И люди встали по своим местам.
Но вдруг все услышали клубящееся, воркующее пение гудка паровоза…
И все невольно остановились и повернули головы.
Черный паровоз мчался по путям, толкая вперед себя огромный грушевидный ковш-термос типа клинга с большим объемом, но маленьким входным отверстием.
Поймать чугунную струю с ходу в этот ковш была почти невозможно.
Струя чугуна, не попав в отверстие, ударившись о плечи ковша, будет бить сжигающим фонтаном. Машинист должен сразу суметь точно установить ковш — или чугун хлынет на будку, прожжет ее, и тогда конец машинисту.
Обычно эти ковши долго и тщательно устанавливают для наполнения перед пустым желобом.
Кроме того, нужно было сдвинуть два переполненных ковша так, чтобы не расплескать чугуна. Чугун, попав на рельсы, застынет на них, заварит скаты, и паровоз окажется прикованным под падающей струей металла.
Дождь громко шуршал.
Паровозный фонарь выхватывал из тьмы две косые полосы из толстых дождевых струй.
Все остальное было погружено в черноту.
Даже над шлаковой горой не было привычного багряного отблеска.
Паровоз не замедлял хода. Дождевые струи ударялись о него, разбиваясь в пыль. Паровоз, зажатыми в колодки тормозов колесами скользя по рельсам, толкнул ковши. Выплеснувшийся чугун, упав на землю, громко взорвавшись, ударил в упор чугунными брызгами.
В треске, в грохоте, в клубах рвущегося горячего пара скрылось все.
Оранжевая толстая кривая струя чугуна, казалось, висела в этом мраке.
Потом вдруг чугун взметнулся вверх косым высоким светящимся крылом.
Это струя чугуна упала на плечо котла-термоса.
Куски подброшенного вверх чугуна, падая, с грохотом ударялись о паровоз.
На секунду мелькнуло в окне паровоза искаженное лицо Полещука.
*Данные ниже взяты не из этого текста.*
theorem meets_FootingsMaintainTheirChannels (h : Obligations.FootingsMaintainTheirChannels) :
    AtWitness ((h (withChan 0 {}) 0 checked).1 checked none 3) ∧
    AtWitness ((h (withChan 0 { refreshes := [8191, 5, 0, 0] }) 0 checked).1 checked (some 0) 3) ∧
    AtWitness ((h (withChan 0 {}) 0 checked).2.1 dimm1 5 checked (.inr checked)) ∧
    AtWitness ((h (withChan 0 {}) 0 checked).2.2.1 dimm1 0 checked checked checked) ∧
    AtWitness ((h (withChan 0 {}) 0 checked).2.2.2.1 dimm1 0 7 checked checked) ∧
    AtWitness ((h (withChan 0 {}) 0 checked).2.2.2.2.1 dimm1 1 { row := 7, count := 70000 } checked checked checked) ∧
    AtWitness ((h (withChan 0 {}) 0 checked).2.2.2.2.2.1 checked checked) ∧
    AtWitness ((h (withChan 0 {}) 0 checked).2.2.2.2.2.2.1 checked checked) ∧
    AtWitness ((h (withChan 3 { calBusy := true, calFails := 2 }) 3 checked).2.2.2.2.2.2.2.1 false checked) ∧
    AtWitness ((h { withChan 3 { calBusy := true, calFails := 2 } with calHeld := ⟨[(3, [heldRd])]⟩ } 3 checked).2.2.2.2.2.2.2.1 true checked) ∧
    AtWitness ((h { withChan 3 {} with time := { live.time with elapsed := 172800000000000 } } 3 checked).2.2.2.2.2.2.2.2.1 7 checked checked checked checked) ∧
    AtWitness ((h (withChan 3 {}) 3 checked).2.2.2.2.2.2.2.2.2 7 checked checked checked checked checked) :=
  ⟨reached _, reached _, reached _, reached _, reached _, reached _, reached _, reached _, reached _, reached _, reached _, reached _⟩

theorem meets_MemoryTrainsAndIsScrubbed (h : Obligations.MemoryTrainsAndIsScrubbed) :
    AtWitness (h.1 (List.replicate 32 (some dimm1)) dimm1 untrained checked checked checked checked checked) ∧
    AtWitness (h.2.1 [] { untrained with med := { untrained.med with popReason := 2 } } checked) ∧
    AtWitness (h.2.2.1 (List.replicate 31 (some dimm1)) 31 untrained checked checked checked checked checked checked) ∧
    AtWitness (h.2.2.1 [] 0 untrained checked checked checked checked checked checked) ∧
    AtWitness (h.2.2.2 2 [4] scrubbing checked checked checked checked checked) ∧
    AtWitness (h.2.2.2 9 [] scrubbing checked checked checked checked checked) :=
  ⟨reached _, reached _, reached _, reached _, reached _, reached _⟩

theorem meets_StartUpAndReset (h : Obligations.StartUpAndReset) :
    AtWitness ((h (started { sealCtr := ⟨[(3, 1)]⟩ })).1 3 [] checked checked) ∧
    AtWitness (((h (started { running := true, otp := ⟨[(0, ())]⟩ })).2.1 0x465A5644 5 [2] [1] checked checked checked).1 checked) ∧
    AtWitness (((h (started { running := true, otp := ⟨[(0, ())]⟩, weak := ⟨[(2, ())]⟩ })).2.1 (flash1 3) (flash1 3) [2] [1] checked checked checked).2) ∧
    AtWitness ((h (started { running := true, loaded := true })).2.2.1 checked checked) ∧
    AtWitness ((h (started { running := true, loaded := true })).2.2.2.1 33 2 checked checked checked) ∧
    AtWitness ((h live).2.2.2.2.1) ∧
    AtWitness ((h (started {})).2.2.2.2.2.1 checked checked) ∧
    AtWitness ((h { started {} with power := { thermtrip := true } }).2.2.2.2.2.2.1 checked) ∧
    AtWitness ((h live).2.2.2.2.2.2.2.1 checked checked) ∧
    AtWitness ((h { live with power := { thermtrip := true, tripValid := true, tripCount := 3 } }).2.2.2.2.2.2.2.2 true checked) ∧
    AtWitness ((h { live with power := { tripValid := true, tripCount := 3 } }).2.2.2.2.2.2.2.2 false checked) :=
  ⟨reached _, reached _, reached _, reached _, reached _, reached _, reached _, reached _, reached _, reached _, reached _⟩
И вдруг все померкло. Послышалось тяжелое, чавкающее падение чугунной струи в ковш.
Прибитый дождем пар медленно рассеивался.
Снова появились белые столбы паровозных огней и в них — дрожащие косые струи воды.
Чугун потрескивал, стрелял от попадавших в канаву дождевых капель, но тяжко и верно лился в узкое горло ковша.
На подножке паровоза стоял Полещук. Лицо его было бледно, плечи подняты, шея замотана масленой тряпкой.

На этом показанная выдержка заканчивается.